I have a print out of every company credit card in my desk, as well as a few of the company owner's personal cards, so if I wanted to steal I could. I never EVER have these thoughts, but one day while ordering lunch for some of the higher ups the idea popped into my head to order something for myself under the justification that "they wouldn't even notice anyway since I get the statements." My personal ethics shoved that idea aside since I can't even order myself a can of soda without feeling guilty, but having the thought at all was what really bothered me. I couldn't figure out why I was judging myself so harshly just for a series of thoughts.
Fast forward a few days, I find out a former employee changed some setting in some system to deposit some of our credit card payments to their secret personal account. They wound up taking a lot more money than they expected, not realizing how much it would be in such a short period of time, under the notion that "they wouldn't even notice anyway since I get the statements."

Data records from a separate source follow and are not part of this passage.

/-- A command of n words has been taken and answered (R385): its reply, KS_STAT, its output and the count of rejections; only
the key store, its registers, the station revocations and its channel have changed. -/
def ksReplies (s : State) (n op tag code : Nat) (out : List Byte) (t : State) : Prop :=
  let d := sqchXY 0
  let y := (sqchYX 0).data
  t.waiting d.data = (s.waiting d.data).drop n ∧
    t.waiting y = s.waiting y ++ [⟨replyWord op tag code, s.now⟩, ⟨BitVec.ofNat 32 out.length, s.now⟩] ∧
    (∀ o, o ≠ d.data → o ≠ y → t.waiting o = s.waiting o) ∧
    t.rd KS_STAT_LAST_OP = op ∧ t.rd KS_STAT_LAST_CODE = code ∧
    t.rd KS_CNT_REJECT_COUNT = (if code = E_OK then s.rd KS_CNT_REJECT_COUNT else counted s KS_CNT_REJECT_COUNT) ∧
    (∀ k < 256, 4 * k + 4 ≤ out.length → t.reg (KS_OUT k) = BitVec.ofNat 32 (ofLeBytes ((out.drop (4 * k)).take 4))) ∧
    (∀ o, o ≠ d.stat → blockOf o ≠ bKeyStore → blockOf o ≠ bDebug → t.reg o = s.reg o) ∧
    t = { s with
      keys := t.keys, stations := t.stations, regs := t.regs, queues := t.queues, outbox := t.outbox, host := t.host }

/-- The slots have become those given, and KS_SLOT_nn and the records in retention show it; the rest of the key store's own
state is unchanged. -/
def slotsBecome (s : State) (slots : List KeySlot) (t : State) : Prop :=
  t.keys = { s.keys with slots := slots, area := t.keys.area } ∧ (∀ k < 64, t.reg (KS_SLOT k) = t.slotWord k) ∧
    (s.keys.stored = true → s.rd CP_BOOT_STAT_SEED_DEFAULTED = 0 → s.rd KS_STAT_SECURE_DEBUG = 0 → t.keys.area.slots = slots)

/-- R376, R377, R384 to R391, R393, R396. A command of the key store is taken from SQCH_00 when both its words are there;
what it may not do is answered with the code of the first check it fails, and changes nothing; what it may do changes the slots,
the counters or the life cycle as its row says, and is answered with its output: what SEAL, OPEN, MAC, SIGN and ATTEST compute, and
the key that an update message wraps for the device's transport key.
Points in it that the spec leaves open are the model's choice: log entries 31, 32, 56, 57 and 106. -/
def Obligations.KeyStoreCommandsAreCheckedAndAnswered : Prop :=
  ∀ (s : State) (op tag n type g aad : Nat) (cut : Bool) (key inp data owner : List Byte) (i : Instr) (w : QWord),
    let rows : List (Nat × Instr) := [(1, .ksWrite), (2, .ksUpdate () () ()), (3, .ksDestroy), (4, .ksRevoke),
      (5, .ksStation), (6, .ksUse () ()), (7, .ksPublic), (8, .ksAttest ()), (9, .ksLifecycle cut)]
    let k := s.keys
    let slot := s.slot n
    let st := s.stateOf n
    let b := BitVec.ofNat 8
    let cleared (t : State) : Prop := t.keys = k ∧ t.stations = s.stations
    let turned (i : Instr) (o c : Nat) : Prop := Completes i s (fun t => ksReplies s 2 o tag c [] t ∧ cleared t)
    let done (i : Instr) (o : Nat) (out : List Byte) (P : State → Prop) : Prop :=
      Completes i s (fun t => ksReplies s 2 o tag E_OK out t ∧ P t)
    let erased := k.slots.take 1 ++ (k.slots.drop 1).map KeySlot.erased
    let destroyed := k.slots.set n (if slot.derived then { slot with revoked := true } else { slot with
      value := none, revoked := false })
    let below := s.descendants [n]
    let written (v : List Byte) := (k.slots.set n { slot with value := some v, revoked := false, boundTo := k.measure }).zipIdx.map
      (fun x => if x.1.derived && below.contains x.2 then { x.1 with revoked := false } else x.1)
    let rooted : StationKeys := if n = 1 then { s.stations with revoked := [], newRoot := true } else s.stations
    let sown (t : State) : Prop := t.stations = rooted
    let asked (f : Nat) : List Byte := [b n, b f] ++ leBytes 2 aad ++ data
    let iv := data.take 12
    let add := (data.drop 12).take aad
    let text := data.drop (12 + aad)
    let uses (f : Nat) (fit : Prop) (out : Option (List Byte)) : Prop := ksAsks s 6 tag (asked f) → n < 64 →
      (¬ fit → turned (.ksUse () ()) 6 E_RANGE) ∧
      (fit → st = 0 → turned (.ksUse () ()) 6 E_UNKNOWN) ∧
      (fit → st ≠ 0 → n < 2 ∨ bitOf slot.use (useBit f) = false → turned (.ksUse () ()) 6 E_CONFLICT) ∧
      (fit → st ≠ 0 → st ≠ 2 → 2 ≤ n → bitOf slot.use (useBit f) = true → turned (.ksUse () ()) 6 E_KEY_REVOKED) ∧
      (fit → st = 2 → 2 ≤ n → bitOf slot.use (useBit f) = true → match out with
        | some o => done (.ksUse () ()) 6 o cleared
        | none => turned (.ksUse () ()) 6 E_TAG)
    let noSlot (i : Instr) (o : Nat) : Prop := ksAsks s o tag [b n] → (64 ≤ n → turned i o E_RANGE) ∧
      (n = 0 → turned i o E_STATE) ∧ (0 < n → n < 64 → st = 0 → turned i o E_UNKNOWN)
    (n < 256 → aad < 2 ^ 16 → k.slots.length = 64 →
      ((op, i) ∈ rows →
        ((s.requestWords (sqchXY 0)).length < 2 → exec i s = .next s) ∧
        (∀ o low len, ksPosted s o tag low len →
          (1 ≤ o → o ≤ 9 → o ≠ op → exec i s = .next s) ∧ (o = 0 ∨ 9 < o → turned i o E_UNKNOWN) ∧
          (o = op → low ≠ 0 ∨ 1024 < len → turned i o E_RANGE))) ∧
      (1 ≤ type → type ≤ 3 → n < 64 → key.length = keyLen type → ksAsks s 1 tag ([b n, b type, 0, 0] ++ key) →
        (s.noClear = true → turned .ksWrite 1 E_STATE) ∧
        (s.noClear = false → st = 0 → turned .ksWrite 1 E_UNKNOWN) ∧
        (s.noClear = false → st ≠ 0 → slot.derived = true ∨ slot.type ≠ type → turned .ksWrite 1 E_CONFLICT) ∧
        (s.noClear = false → st ≠ 0 → slot.derived = false → slot.type = type →
          done .ksWrite 1 [] (fun t => slotsBecome s (written key) t ∧ sown t))) ∧
      noSlot .ksDestroy 3 ∧ noSlot .ksRevoke 4 ∧
      (0 < n → n < 64 → st ≠ 0 →
        (ksAsks s 3 tag [b n] → done .ksDestroy 3 [] (fun t => slotsBecome s destroyed t ∧ t.stations = s.stations)) ∧
        (ksAsks s 4 tag [b n] → done .ksRevoke 4 [] (fun t =>
          slotsBecome s (k.slots.set n { slot with revoked := true }) t ∧ t.stations = s.stations))) ∧
      (g < 2 ^ 16 → type < 256 →
        (ksAsks s 5 tag ([0, b type] ++ leBytes 2 g) →
          (s.gzUsed g = false → turned .ksStation 5 E_UNKNOWN) ∧
          (s.gzUsed g = true → done .ksStation 5 [] (fun t => slotsBecome s k.slots t ∧ t.stations = { s.stations with
            revoked := g :: s.stations.revoked.filter (· != g) }))) ∧
        (ksAsks s 5 tag ([1, b type] ++ leBytes 2 g) →
          (s.noClear = true → turned .ksStation 5 E_STATE) ∧
          (s.noClear = false → s.gzUsed g = true → s.gz g 0x23 1 = type → turned .ksStation 5 E_CONFLICT) ∧
          (s.noClear = false → s.gzUsed g = true → s.gz g 0x23 1 ≠ type → done .ksStation 5 [] (fun t =>
            slotsBecome s k.slots t ∧ g ∉ t.stations.revoked ∧ t.stations.rekey.getLast? = some (g, type))))) ∧
      uses 0 (12 + aad ≤ data.length) (some (gcmSeal (s.keyOf n) iv add text)) ∧
      uses 1 (28 + aad ≤ data.length) (gcmOpen (s.keyOf n) iv add text) ∧
      uses 2 (aad = 0) (some (kmac256 (s.keyOf n) data 32 "KEIVIX-MAC")) ∧
      uses 3 (aad = 0 ∧ data.length = 64) (some (edSign (s.keyOf n) "KEIVIX-HOST" data)) ∧
      (ksAsks s 7 tag [] →
        done .ksPublic 7 (identityPublic ++ transportPublic ++ s.measured ++ s.ownerDigest) cleared) ∧
      (ksAsks s 8 tag inp →
        (inp.length ≠ 32 → turned (.ksAttest ()) 8 E_RANGE) ∧
        (inp.length = 32 → s.stateOf 0 ≠ 2 → turned (.ksAttest ()) 8 E_KEY_REVOKED) ∧
        (inp.length = 32 → s.stateOf 0 = 2 → done (.ksAttest ()) 8
          (s.statement inp ++ edSign (s.keyOf 0) "KEIVIX-ATTEST" (shake256 (s.statement inp) 64)) cleared)) ∧
      (ksAsks s 2 tag inp →
        let action := inU inp 4 1
        let ctr := inU inp 8 8
        let arg0 := inU inp 0x30 4
        let arg1 := inU inp 0x34 4
        let fine : Prop := updForm inp = true ∧ (k.lc = 1 ∨ k.lc = 2) ∧ (action = 7 → k.lc = 1) ∧
          (updSlot action = true → inU inp 5 1 = n ∧ st ≠ 0) ∧ (action = 4 → s.gzUsed arg0 = true) ∧ s.updConflict inp = false
        let good : Prop := fine ∧ s.updSigned inp = true ∧ s.keyCtr < ctr
        let does (P : State → Prop) : Prop := done (.ksUpdate () () ()) 2 [] (fun t => t.keyCtr = ctr ∧ P t)
        (updForm inp = false → turned (.ksUpdate () () ()) 2 E_RANGE) ∧
        (updForm inp = true → k.lc = 0 ∨ k.lc = 3 ∨ (action = 7 ∧ k.lc ≠ 1) → turned (.ksUpdate () () ()) 2 E_STATE) ∧
        (fine → s.updSigned inp = false → turned (.ksUpdate () () ()) 2 E_SIGNATURE) ∧
        (fine → s.updSigned inp = true → ctr ≤ s.keyCtr → turned (.ksUpdate () () ()) 2 E_COUNTER) ∧
        (good → action = 1 ∨ action = 6 → updUnwrap inp = none → turned (.ksUpdate () () ()) 2 E_TAG) ∧
        (good → action = 1 → updUnwrap inp = some key → does (fun t => slotsBecome s (written key) t ∧ sown t)) ∧
        (good → action = 2 → does (fun t => slotsBecome s destroyed t ∧ t.stations = s.stations)) ∧
        (good → action = 3 → does (fun t =>
          slotsBecome s (k.slots.set n { slot with revoked := true }) t ∧ t.stations = s.stations)) ∧
        (good → action = 4 → does (fun t => slotsBecome s k.slots t ∧
          (bitOf arg1 8 = false → t.stations.revoked = arg0 :: s.stations.revoked.filter (· != arg0)) ∧
          (bitOf arg1 8 = true → arg0 ∉ t.stations.revoked ∧ t.stations.rekey.getLast? = some (arg0, arg1 % 256)))) ∧
        (good → action = 5 → does (fun t => t.rd KS_FLOOR_FLOOR = arg0 ∧ slotsBecome s k.slots t)) ∧
        (good → action = 6 → updUnwrap inp = some key → does (fun t =>
          t.keys = { k with owner := key, area := t.keys.area } ∧ t.stations = s.stations)) ∧
        (good → action = 7 → does (fun t => t.stations.revoked = [] ∧
          t.keys = { k with lc := 2, slots := erased, area := t.keys.area })) ∧
        (good → action = 8 → s.boot.saving = none → Completes (.ksUpdate () () ()) s (fun t => t.keys.lc = 3 ∧
          t.rd CP_BOOT_STAT_STAGE = 0))) ∧
      (owner.length = 57 → ksAsks s 9 tag (1 :: owner) →
        (k.lc ≠ 0 → turned (.ksLifecycle cut) 9 E_STATE) ∧
        (k.lc = 0 →
          done (.ksLifecycle false) 9 [] (fun t => t.keys = { k with
            lc := 1, slots := erased, owner := owner, area := t.keys.area } ∧ t.stations.revoked = [] ∧ t.keyCtr = 0 ∧
            t.rd KS_FLOOR_FLOOR = 0) ∧
          (k.area.target = none → Completes (.ksLifecycle true) s (fun t => t.keys = { k with area := { k.area with
            target := some (1, owner) } } ∧ t.waiting (sqchYX 0).data = s.waiting (sqchYX 0).data)))) ∧
      (ksAsks s 9 tag [0] ∨ ksAsks s 9 tag [2] → turned (.ksLifecycle cut) 9 E_STATE) ∧
      (ksAsks s 9 tag [3] → k.lc = 0 →
        (s.boot.saving = none → Completes (.ksLifecycle false) s (fun t => t.keys.lc = 3 ∧ t.rd CP_BOOT_STAT_STAGE = 0)) ∧
        (s.boot.saving ≠ none → Completes (.ksLifecycle false) s (fun t => t.keys.lc = 3 ∧
          t.boot.held = some ⟨false, 0, false⟩)))) ∧
    ((s.waiting (sqchXY 0).data).length ≠ 1 → exec .ksCommandTimeout s = .next s) ∧
    (s.waiting (sqchXY 0).data = [w] →
      (s.now < w.at_ + 10 * cycPerMs → exec .ksCommandTimeout s = .next s) ∧
      (w.at_ + 10 * cycPerMs ≤ s.now → s.requests.replies = [] → (s.waiting (sqchYX 0).data).length ≤ 30 →
        Completes .ksCommandTimeout s (fun t =>
          ksReplies s 1 (w.word.toNat / 2 ^ 24) (w.word.toNat / 2 ^ 16 % 256) E_TIMEOUT [] t ∧ cleared t))) ∧
    ((∀ m ∈ [1, 2, 3], s.mbUnread (smbwDir m) = false) →
      (s.mbUnread (smbwDir 0) = false ∨ s.mbBusy (smbwDir 4) = true → exec .ksStatusQuery s = .next s) ∧
      (s.mbUnread (smbwDir 0) = true → s.mbBusy (smbwDir 4) = false → Completes .ksStatusQuery s (fun t =>
        t.mbUnread (smbwDir 0) = false ∧ t.mbUnread (smbwDir 4) = true ∧ t.reg (smbwDir 4).data = s.ksStat ∧
        { s with outbox := t.outbox, host := t.host }.onlyRegs [(smbwDir 0).stat, (smbwDir 4).stat, (smbwDir 4).data] t)))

This is just one example of what I believe to be "empaths at work." My previous post also had a similar experience, where I have these random unexplainable thoughts that bother me and just "aren't me." Sometimes I react very emotionally to them. How do I know if this is real or if I'm just grasping at straws? How do I protect myself from my own emotions if I am applying the thoughts of others to my own emotional health?
Let's say this is a "knowing," is it "normal" for these "messages" to "download" into my brain sort of garbled like this? Like I got the message but I'm translating Cantonese instead of Mandarin?